WHAT THIS TASK INVOLVES. Since only part of the material below is wanted, output exactly the lines from the one with "held : List Nat" up to and including the one with "stalled : Bool".

DATA EXTRACT.
=== Begin Enclosure ===

-- ==== Sys2Proof/Machine/State.lean ====
section
/-! DEFINITION. The state of the block (spec/10_state.md R20) and of what stands around it: the host contexts with their
commands and answers (R10, R198), the answers the bus master has ready (R97), the ownership of the bus by others (R91),
the observable traces (R11), and the schedule that says which agent moves next (R10). Plain data throughout. -/

namespace Sys2Proof.Machine

/-- The eleven states of the sequencer, the block's program-counter analogue (R25). Their index is not observable; the
names are used. -/
inductive SeqState where
  /-- No attach in progress. -/
  | idle
  /-- Issue LOCK. -/
  | lock
  /-- Test the retry budget. -/
  | check
  /-- Issue RESET, test presence. -/
  | reset
  /-- Issue WRITE of the command frame. -/
  | write
  /-- Issue READ_BYTE, compare with the CRC of `CMD[1..3]`. -/
  | cmdCrc
  /-- Issue READ_BLOCK(128) into `REC`. -/
  | block
  /-- Issue READ_BYTE, compare with the CRC of `REC[0..127]`. -/
  | dataCrc
  /-- Test the magic. -/
  | parse
  /-- Store the identifier. -/
  | store
  /-- Issue UNLOCK, answer ATTACH, clear BUSY. -/
  | exit
deriving DecidableEq, Repr

/-- The answer of a bus RESET (R92). -/
inductive Presence where
  | present
  | absent
deriving DecidableEq, Repr

/-- The answer of a host command (R165). -/
inductive Answer where
  /-- ATTACH: a 3-bit ERR code. -/
  | err (code : Code3)
  /-- DETACH: completion only. -/
  | done
  /-- HAS_IDENTITY: one bit. -/
  | bit (b : Bool)
  /-- CLASSIFICATION: 32 bits, unsigned. -/
  | code (v : Word32)
deriving DecidableEq, Repr

/-- Which agent moves in a step (R10), or that the reset event occurs (R210). -/
inductive Turn where
  /-- A host context issues its next command, or presents its held ATTACH again. -/
  | host (ctx : Nat)
  /-- The block's sequencer takes a step. -/
  | seq
  /-- The sequencer takes its `S_WRITE` step, fetched as the W1 frame it transmits rather than as the BR request that
  carries it: the same step under its other row of the opcode table (log entry 5). -/
  | frame
  /-- Another user of the bus takes the bus lock, if it is free (R64, R91). -/
  | otherTakes
  /-- The other user releases it (R91). -/
  | otherReleases
  /-- The bus master stops answering for a while, or for ever (R90, R223). -/
  | busStalls
  /-- The bus master answers again (R90). -/
  | busResumes
  /-- The reset event (R210): it may occur at any time, and no host command causes it. -/
  | reset
deriving DecidableEq, Repr

/-- The record buffer's contents: address and byte, addresses strictly rising, no entry equal to what an unlisted address
reads as (`Memory.unlisted`, 0). DESIGN CHOICE, log entry 3. -/
abbrev Memory := List Host.Cell

/-- The whole state, plain data. The first seven fields are the elements of R20 (`CMD` is hard-wired and has an accessor
instead of a field, R24; `ID_VALID` and `ID` are one optional value, as R22 asks); `cfg` is CFG (R6); the rest is the
environment of the block, in the model's own form (log entries 4 and 6). -/
structure State where
  /-- `ID_VALID` and `ID`: `none` is `ID_VALID = 0` (R21, R22; log entry 15). -/
  identity : Option Word32
  /-- `BUSY` (R28). -/
  busy : Bool
  /-- `ST` (R25). -/
  st : SeqState
  /-- `RETRY`, 3 bits (R27). -/
  retry : Code3
  /-- `REC[0..127]` (R29). -/
  record : Memory
  /-- `CRCB`, 8 bits (R30). -/
  crcb : Byte
  /-- `RES`, a 3-bit ERR code (R31). -/
  res : Code3
  /-- CFG: fixed when the block is built; no step writes it (R6, R33). -/
  cfg : Config
  /-- The host programs (R81, R226): each command not yet issued, with the context that will issue it, in each context's
  own order. -/
  programs : List (Nat × HcCode)
  /-- The context whose command stands on the command port. -/
  issuer : Nat
  /-- The context whose ATTACH is being served; it has a meaning only while `BUSY = 1` (R110). -/
  server : Nat
  /-- The contexts whose ATTACH is held (R110 a, R198 b; log entry 16). -/
  held : List Nat
  /-- Every answer delivered, oldest first, with the context it went to (R11 a, R165). -/
  answers : List (Nat × Answer)
  /-- Another user of the bus owns the bus lock (R64, R91; log entry 18). -/
  otherOwns : Bool
  /-- The bus master is not answering: no request completes meanwhile, WRITE and UNLOCK included (R90, R223). -/
  stalled : Bool
  /-- The presence answers the bus master will give to RESET, next one first (R92, R97). -/
  presences : List Presence
  /-- The bytes it will give to READ_BYTE (R94, R97; log entry 14). -/
  bytesIn : List Byte
  /-- The blocks it will give to READ_BLOCK (R95, R97). -/
  blocksIn : List Block
  /-- The bus trace, oldest request first (R11 b); a request is recorded when it is answered (log entry 13). -/
  busTrace : List BusRequest
  /-- The diagnostic events, oldest first (R11 c, R199). -/
  diagTrace : List Code3
  /-- The schedule: whose turn each coming step is; after its end every turn is the sequencer's (log entry 4). -/
  turns : List Turn
deriving DecidableEq, Repr

/-- The faults of a step of this MODEL. The five fault kinds of the spec (R180) are not among them: they are ordinary
outcomes of a step, reported on the diagnostic port and in the ATTACH answer, after which the machine goes on (R225). -/
inductive Fault where
  /-- Raised by the meaning of a bus request or of the frame when the sequencer is not in a state that issues it: the
  spec gives such a request no effect, since the block never issues it (R98, R10). Safe: no step of the machine reaches
  it. DESIGN CHOICE, log entry 11. -/
  | requestNotIssued (st : SeqState)
deriving DecidableEq, Repr

/-- Why an instruction has no meaning. -/
inductive Refusal where
  /-- Raised by a dispatch arm that has no meaning yet (none is left). Safe. -/
  | notModelled (mnemonic : String)
  /-- Raised by `step` when the presented bytes are a reserved encoding (R79). Safe: no port of the block ever carries
  one. DESIGN CHOICE, log entry 20. -/
  | undecodable (e : DecodeError)
deriving DecidableEq, Repr

/-- The state right after reset (R36, R211): no identity, not busy, idle. `RETRY`, `REC`, `CRCB` and `RES` are
unspecified by R36 and take the value 0 here (DESIGN CHOICE, log entry 3); CFG is the free configuration (log entry 1);
the environment's fields are empty (DESIGN CHOICE, log entry 6): no host program, no answer ready, the bus free. -/
def State.reset : State where
  identity := none
  busy := false
  st := .idle
  retry := 0
  record := []
  crcb := 0
  res := 0
  cfg := @Config.free ⟨Config.ref⟩
  programs := []
  issuer := 0
  server := 0
  held := []
  answers := []
  otherOwns := false
  stalled := false
  presences := []
  bytesIn := []
  blocksIn := []
  busTrace := []
  diagTrace := []
  turns := []

end Sys2Proof.Machine
end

=== End Enclosure ===

THE ANSWER.
  held : List Nat
  /-- Every answer delivered, oldest first, with the context it went to (R11 a, R165). -/
  answers : List (Nat × Answer)
  /-- Another user of the bus owns the bus lock (R64, R91; log entry 18). -/
  otherOwns : Bool
  /-- The bus master is not answering: no request completes meanwhile, WRITE and UNLOCK included (R90, R223). -/
  stalled : Bool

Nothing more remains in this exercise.